The Storm won their first J. Ross Robertson Cup in 1998. This success continued into the Memorial Cup Tournament as the Storm rallied to the Championship Game where they lost to the Portland Winter Hawks in overtime in the final game.

In the year 2000, the team moved from the historic but aging Guelph Memorial Gardens into the Guelph Sports and Entertainment Centre (since renamed the Sleeman Centre). The Storm were selected to host the 2002 Memorial Cup tournament. It marked the team's third appearance in the national junior championship, their first as host team.

Two years later, the Storm won their second OHL Championship, and returned to the 2004 Memorial Cup hosted in Kelowna, British Columbia.

In the 2008 NHL Entry Draft, defenceman Drew Doughty was selected 2nd overall by the Los Angeles Kings, the highest ever selection of a Guelph Storm player.

In 2014, the Storm captured their third OHL Championship, and subsequently advanced to the 2014 Memorial Cup final, hosted in London, Ontario. The Edmonton Oil Kings won Cup championship on 25 May 2014 with a 6-3 win over the Storm.

In late April 2019, the team captured the Wayne Gretzky Trophy as 2019 OHL Western Conference Champions again winning the J. Ross Robertson Cup. On 12 May 2019, in the sixth game of the finals, the Storm defeated the Ottawa 67's to win the OHL championship and were again headed to the Memorial Cup, their sixth appearance, to start on 17 May in Halifax. Nick Suzuki (a Montreal Canadiens prospect) earned the Wayne Gretzky 99 Award as OHL Playoff MVP. He was the third Storm player in the team's history to win this award.

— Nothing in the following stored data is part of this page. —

-- ==== Sys2Proof/Laws/KeepsOps.lean ====
section
/-! SUPPORT. What every operation and every meaning leaves: the shared operations. One lemma for each, named after it: an operation keeps the
queue, only adds to what was sent and keeps the invariant; a meaning answers a next state that does. -/
set_option linter.tactic.unusedName false
set_option Elab.async false
namespace Sys2Proof.Machine
open Sys2Proof

theorem setBgw_keeps {s0 s : State} {f : BgwState → BgwState} (h : Keeps s0 s) : Keeps s0 (setBgw s f) := by
  unfold setBgw
  repeat' first
    | with_reducible assumption
    | with_reducible refine Keeps.upd ?_ rfl rfl rfl

theorem fset_keeps {s0 s : State} {a : Nat} {f : Fld} {v : Nat} (h : Keeps s0 s) : Keeps s0 (fset s a f v) := by
  unfold fset
  repeat' first
    | with_reducible assumption
    | with_reducible refine wr_keeps ?_

theorem abandonCal_keeps {s0 s : State} {acts : List Nat} (h : Keeps s0 s) : Keeps s0 (abandonCal s acts) := by
  unfold abandonCal
  repeat' first
    | with_reducible assumption
    | (extract_lets +onlyGivenNames x; first | (refine Keeps.letS (a := x) ?_ fun hx => ?_; rotate_left; clear_value x; revert x; rotate_left; unfold x; clear x) | (try unfold x; clear x))
    | with_reducible refine Keeps.forAll ?_ fun _ _ hy => ?_
    | with_reducible refine setBgw_keeps ?_
    | with_reducible refine fset_keeps ?_
    | with_reducible refine wr_keeps ?_

theorem wrN_keeps {s0 s : State} {a n : Nat} (h : Keeps s0 s) : Keeps s0 (wrN s a n) := by
  unfold wrN
  repeat' first
    | with_reducible assumption
    | with_reducible refine wr_keeps ?_

theorem cntRaw_keeps {s0 s : State} {a d : Nat} (h : Keeps s0 s) : Keeps s0 (cntRaw s a d) := by
  unfold cntRaw
  repeat' first
    | with_reducible assumption
    | (extract_lets +onlyGivenNames x; first | (refine Keeps.letS (a := x) ?_ fun hx => ?_; rotate_left; clear_value x; revert x; rotate_left; unfold x; clear x) | (try unfold x; clear x))
    | with_reducible refine fset_keeps ?_
    | with_reducible refine wrN_keeps ?_
    | with_reducible refine Keeps.ite ?_ ?_

theorem wbit_keeps {s0 s : State} {a i : Nat} {b : Bool} (h : Keeps s0 s) : Keeps s0 (wbit s a i b) := by
  unfold wbit
  repeat' first
    | with_reducible assumption
    | with_reducible refine wr_keeps ?_

theorem cntQuiet_keeps {s0 s : State} {a d : Nat} {b : EvtBlk} {sat : Nat} (h : Keeps s0 s) : Keeps s0 (cntQuiet s a d b sat) := by
  unfold cntQuiet
  repeat' first
    | with_reducible assumption
    | (extract_lets +onlyGivenNames x; first | (refine Keeps.letS (a := x) ?_ fun hx => ?_; rotate_left; clear_value x; revert x; rotate_left; unfold x; clear x) | (try unfold x; clear x))
    | intro _ _
    | with_reducible refine cntRaw_keeps ?_
    | with_reducible refine wbit_keeps ?_
    | with_reducible refine Keeps.ite ?_ ?_
    | with_reducible refine Keeps.upd ?_ rfl rfl rfl

theorem hostIrq_keeps {s0 s : State} {port vec : Nat} (h : Keeps s0 s) : Keeps s0 (hostIrq s port vec) := by
  unfold hostIrq
  repeat' first
    | with_reducible assumption
    | with_reducible refine emit_keeps ?_
    | with_reducible refine Keeps.ite ?_ ?_

theorem routerMsix_keeps {s0 s : State} {port vec : Nat} (h : Keeps s0 s) : Keeps s0 (routerMsix s port vec) := by
  unfold routerMsix
  repeat' first
    | with_reducible assumption
    | with_reducible refine cntQuiet_keeps ?_
    | with_reducible refine hostIrq_keeps ?_

theorem routerPeer_keeps {s0 s : State} {src : Nat} (h : Keeps s0 s) : Keeps s0 (routerPeer s src) := by
  unfold routerPeer
  repeat' first
    | with_reducible assumption
    | with_reducible refine cntQuiet_keeps ?_
    | with_reducible refine emit_keeps ?_
    | with_reducible refine wbit_keeps ?_
    | with_reducible refine Keeps.ite ?_ ?_

theorem aenPost_keeps {s0 s : State} {port type info log : Nat} (h : Keeps s0 s) : Keeps s0 (aenPost s port type info log) := by
  unfold aenPost
  repeat' first
    | with_reducible assumption
    | (extract_lets +onlyGivenNames x; first | (refine Keeps.letS (a := x) ?_ fun hx => ?_; rotate_left; clear_value x; revert x; rotate_left; unfold x; clear x) | (try unfold x; clear x))
    | with_reducible refine emit_keeps ?_
    | split
    | with_reducible refine Keeps.upd ?_ rfl rfl rfl

theorem drawn_keeps {s0 s : State} (h : Keeps s0 s) : Keeps s0 (drawn s) := by
  unfold drawn
  repeat' first
    | with_reducible assumption
    | with_reducible refine Keeps.upd ?_ rfl rfl rfl

theorem aenNotice_keeps {s0 s : State} {port : Nat} (h : Keeps s0 s) : Keeps s0 (aenNotice s port) := by
  unfold aenNotice
  repeat' first
    | with_reducible assumption
    | (extract_lets +onlyGivenNames x; first | (refine Keeps.letS (a := x) ?_ fun hx => ?_; rotate_left; clear_value x; revert x; rotate_left; unfold x; clear x) | (try unfold x; clear x))
    | with_reducible refine aenPost_keeps ?_
    | with_reducible refine drawn_keeps ?_
    | with_reducible refine Keeps.ite ?_ ?_
    | with_reducible refine Keeps.upd ?_ rfl rfl rfl

theorem tailDrop_keeps {s0 s : State} {r : Nat} (h : Keeps s0 s) : Keeps s0 (tailDrop s r) := by
  unfold tailDrop
  repeat' first
    | with_reducible assumption
    | with_reducible refine cntQuiet_keeps ?_

theorem fsetb_keeps {s0 s : State} {a : Nat} {f : Fld} {b : Bool} (h : Keeps s0 s) : Keeps s0 (fsetb s a f b) := by
  unfold fsetb
  repeat' first
    | with_reducible assumption
    | with_reducible refine fset_keeps ?_

theorem tailSet_keeps {s0 s : State} {r : Nat} {l : List TailRec} (hl : Inv s0 → l.length ≤ 2048) (h : Keeps s0 s) :
    Keeps s0 (tailSet s r l) := by
  unfold tailSet
  refine fset_keeps (fsetb_keeps ⟨h.pending, h.out, fun i => ?_⟩)
  refine ⟨(h.inv i).regs, fun x hx => ?_, (h.inv i).errLog, (h.inv i).status⟩
  rcases mem_tabPut hx with e | e
  · exact e ▸ hl i
  · exact (h.inv i).tails x e

theorem tailAppend_keeps {s0 s : State} {src r : Nat} (hl : Inv s0 → (tailRecs s r).length < 2048) (h : Keeps s0 s) :
    Keeps s0 (tailAppend s src r) := by
  unfold tailAppend
  extract_lets x s1
  have g : Keeps s0 s1 := tailSet_keeps (fun i => by
    have := hl i
    simp only [x, List.length_append, List.length_singleton]
    omega) (drawn_keeps h)
  clear_value s1
  exact Keeps.ite (wbit_keeps g) g

theorem tailRecord_keeps {s0 s : State} {src r : Nat} (h : Keeps s0 s) : Keeps s0 (tailRecord s src r) := by
  unfold tailRecord
  refine Keeps.ite (tailDrop_keeps h) ?_
  extract_lets l
  have hl : Inv s0 → l.length ≤ 2048 := fun i => by
    rcases tabGet_mem (d := []) (t := s.evt.tails) (k := r) with e | e
    · exact (show l = [] from e) ▸ Nat.zero_le _
    · exact (h.inv i).tails _ e
  split
  · rename_i t e
    have hp : l ≠ [] := by
      intro z
      rw [z] at e
      cases e
    refine Keeps.ite (Keeps.ite (tailSet_keeps (fun i => ?_) h) (tailDrop_keeps h)) ?_
    · have := hl i
      have := List.length_pos_iff.2 hp
      simp only [List.length_append, List.length_dropLast, List.length_singleton]
      omega
    · split
      · exact tailDrop_keeps h
      · exact tailAppend_keeps (fun _ => by show l.length < 2048; omega) h
  · rename_i e
    have hp : tailRecs s r = [] := List.getLast?_eq_none_iff.1 e
    exact tailAppend_keeps (fun _ => by rw [hp]; decide) h

theorem pendSet_keeps {s0 s : State} {src : Nat} {occurrence : Bool} (h : Keeps s0 s) : Keeps s0 (pendSet s src occurrence) := by
  unfold pendSet
  repeat' first
    | with_reducible assumption
    | (extract_lets +onlyGivenNames x; first | (refine Keeps.letS (a := x) ?_ fun hx => ?_; rotate_left; clear_value x; revert x; rotate_left; unfold x; clear x) | (try unfold x; clear x))
    | intro _ _
    | with_reducible refine cntQuiet_keeps ?_
    | with_reducible refine wbit_keeps ?_
    | with_reducible refine Keeps.when ?_ fun _ hy => ?_
    | with_reducible refine routerMsix_keeps ?_
    | with_reducible refine routerPeer_keeps ?_
    | with_reducible refine aenNotice_keeps ?_
    | with_reducible refine Keeps.forAll ?_ fun _ _ hy => ?_
    | with_reducible refine tailRecord_keeps ?_
    | with_reducible refine Keeps.ite ?_ ?_

theorem ownRise_keeps {s0 s : State} {old9 old10 : Bool} (h : Keeps s0 s) : Keeps s0 (ownRise s old9 old10) := by
  unfold ownRise
  repeat' first
    | with_reducible assumption
    | (extract_lets +onlyGivenNames x; first | (refine Keeps.letS (a := x) ?_ fun hx => ?_; rotate_left; clear_value x; revert x; rotate_left; unfold x; clear x) | (try unfold x; clear x))
    | intro _ _
    | with_reducible refine Keeps.when ?_ fun _ hy => ?_
    | with_reducible refine pendSet_keeps ?_

theorem sourceRise_keeps {s0 s : State} {src : Nat} (h : Keeps s0 s) : Keeps s0 (sourceRise s src) := by
  unfold sourceRise
  repeat' first
    | with_reducible assumption
    | with_reducible refine ownRise_keeps ?_
    | with_reducible refine pendSet_keeps ?_

theorem risesOf_keeps {s0 s old : State} {b : EvtBlk} (h : Keeps s0 s) : Keeps s0 (risesOf s old b) := by
  unfold risesOf
  repeat' first
    | with_reducible assumption
    | with_reducible refine ownRise_keeps ?_
    | with_reducible refine Keeps.forAll ?_ fun _ _ hy => ?_
    | with_reducible refine sourceRise_keeps ?_
    | with_reducible refine Keeps.ite ?_ ?_
    | split

theorem count_keeps {s0 s : State} {a d : Nat} {b : EvtBlk} {sat : Nat} (h : Keeps s0 s) : Keeps s0 (count s a d b sat) := by
  unfold count
  repeat' first
    | with_reducible assumption
    | (extract_lets +onlyGivenNames x; first | (refine Keeps.letS (a := x) ?_ fun hx => ?_; rotate_left; clear_value x; revert x; rotate_left; unfold x; clear x) | (try unfold x; clear x))
    | intro _ _
    | with_reducible refine cntQuiet_keeps ?_
    | with_reducible refine risesOf_keeps ?_

theorem evtSet_keeps {s0 s : State} {b : EvtBlk} {i : Nat} (h : Keeps s0 s) : Keeps s0 (evtSet s b i) := by
  unfold evtSet
  repeat' first
    | with_reducible assumption
    | with_reducible refine risesOf_keeps ?_
    | with_reducible refine wbit_keeps ?_

theorem domRequest_keeps {s0 s : State} {n : Nat} (h : Keeps s0 s) : Keeps s0 (domRequest s n) := by
  unfold domRequest
  repeat' first
    | with_reducible assumption
    | (extract_lets +onlyGivenNames x; first | (refine Keeps.letS (a := x) ?_ fun hx => ?_; rotate_left; clear_value x; revert x; rotate_left; unfold x; clear x) | (try unfold x; clear x))
    | with_reducible refine Keeps.ite ?_ ?_
    | with_reducible refine Keeps.upd ?_ rfl rfl rfl

theorem fseqOff_keeps {s0 s : State} {n : Nat} (h : Keeps s0 s) : Keeps s0 (fseqOff s n) := by
  unfold fseqOff
  repeat' first
    | with_reducible assumption
    | with_reducible refine fset_keeps ?_
    | with_reducible refine Keeps.ite ?_ ?_

theorem domRelease_keeps {s0 s : State} {n : Nat} (h : Keeps s0 s) : Keeps s0 (domRelease s n) := by
  unfold domRelease
  repeat' first
    | with_reducible assumption
    | (extract_lets +onlyGivenNames x; first | (refine Keeps.letS (a := x) ?_ fun hx => ?_; rotate_left; clear_value x; revert x; rotate_left; unfold x; clear x) | (try unfold x; clear x))
    | intro _ _
    | with_reducible refine wbit_keeps ?_
    | with_reducible refine fseqOff_keeps ?_
    | with_reducible refine Keeps.ite ?_ ?_
    | with_reducible refine Keeps.upd ?_ rfl rfl rfl

theorem sliceSync_keeps {s0 s : State} {a : Nat} (h : Keeps s0 s) : Keeps s0 (sliceSync s a) := by
  unfold sliceSync
  repeat' first
    | with_reducible assumption
    | with_reducible refine domRequest_keeps ?_
    | with_reducible refine domRelease_keeps ?_
    | with_reducible refine Keeps.ite ?_ ?_

theorem setSpn_keeps {s0 s : State} {p : Nat} {f : SpnPort → SpnPort} (h : Keeps s0 s) : Keeps s0 (setSpn s p f) := by
  unfold setSpn
  repeat' first
    | with_reducible assumption
    | with_reducible refine Keeps.upd ?_ rfl rfl rfl

theorem endPair_keeps {s0 s : State} {p : Nat} (h : Keeps s0 s) : Keeps s0 (endPair s p) := by
  unfold endPair
  repeat' first
    | with_reducible assumption
    | (extract_lets +onlyGivenNames x; first | (refine Keeps.letS (a := x) ?_ fun hx => ?_; rotate_left; clear_value x; revert x; rotate_left; unfold x; clear x) | (try unfold x; clear x))
    | with_reducible refine Keeps.forAll ?_ fun _ _ hy => ?_
    | with_reducible refine fsetb_keeps ?_
    | with_reducible refine setSpn_keeps ?_
    | with_reducible refine Keeps.ite ?_ ?_

theorem setSlane_keeps {s0 s : State} {a l : Nat} {f : ServoLane → ServoLane} (h : Keeps s0 s) : Keeps s0 (setSlane s a l f) := by
  unfold setSlane
  repeat' first
    | with_reducible assumption
    | with_reducible refine Keeps.upd ?_ rfl rfl rfl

In 2021,the team agreed to stop using the song Cotton Eye Joe by the group Rednex during games after consultation with local groups alleging the song has racist origins.

Championships
The Guelph Storm have appeared in the Memorial Cup tournament six times, won the J. Ross Robertson Cup four times, won the Hamilton Spectator Trophy four times, and have won five division titles.

Memorial Cup
 1996 Finished in 4th place
 1998 Lost to Portland Winter Hawks
 2002 Finished in 4th place
 2004 Finished in 4th place
 2014 Lost to Edmonton Oil Kings
 2019 Lost to Rouyn-Noranda Huskies

J. Ross Robertson Cup
 1995 Lost to Detroit Jr. Red Wings
 1996 Lost to Peterborough Petes
 1998 OHL Champions vs. Ottawa 67's
 2004 OHL Champions vs. Mississauga IceDogs
 2014 OHL Champions vs. North Bay Battalion 
 2019 OHL Champions vs. Ottawa 67's

Wayne Gretzky Trophy
 2003–04, Western Conference Champions
 2013–14, Western Conference Champions
 2018–19, Western Conference Champions

Hamilton Spectator Trophy
1994–95 47 W, 14 L, 5 T, 99 points
1995–96 45 W, 16 L, 5 T, 95 points
1997–98 42 W, 17 L, 6 T, 1 OTL, 91 points
2013–14 52 W, 12 L, 4 OTL, 108 points

Division Trophies
1994–95 Emms Trophy, Central Division
1995–96 Emms Trophy, Central Division
1997–98 Emms Trophy, Central Division
1998–99 Holody Trophy, Midwest Division
2013–14 Holody Trophy, Midwest Division

Head coaches
Guelph Storm head coaches have been awarded the Matt Leyden Trophy as the OHL coach-of-the-year twice in team history. Craig Hartsburg was awarded the Matt Leyden Trophy for the 1994–95 season, and was also voted the Canadian Hockey League coach-of-the-year the same year. Dave Barr won the Matt Leyden Trophy in 2005–06.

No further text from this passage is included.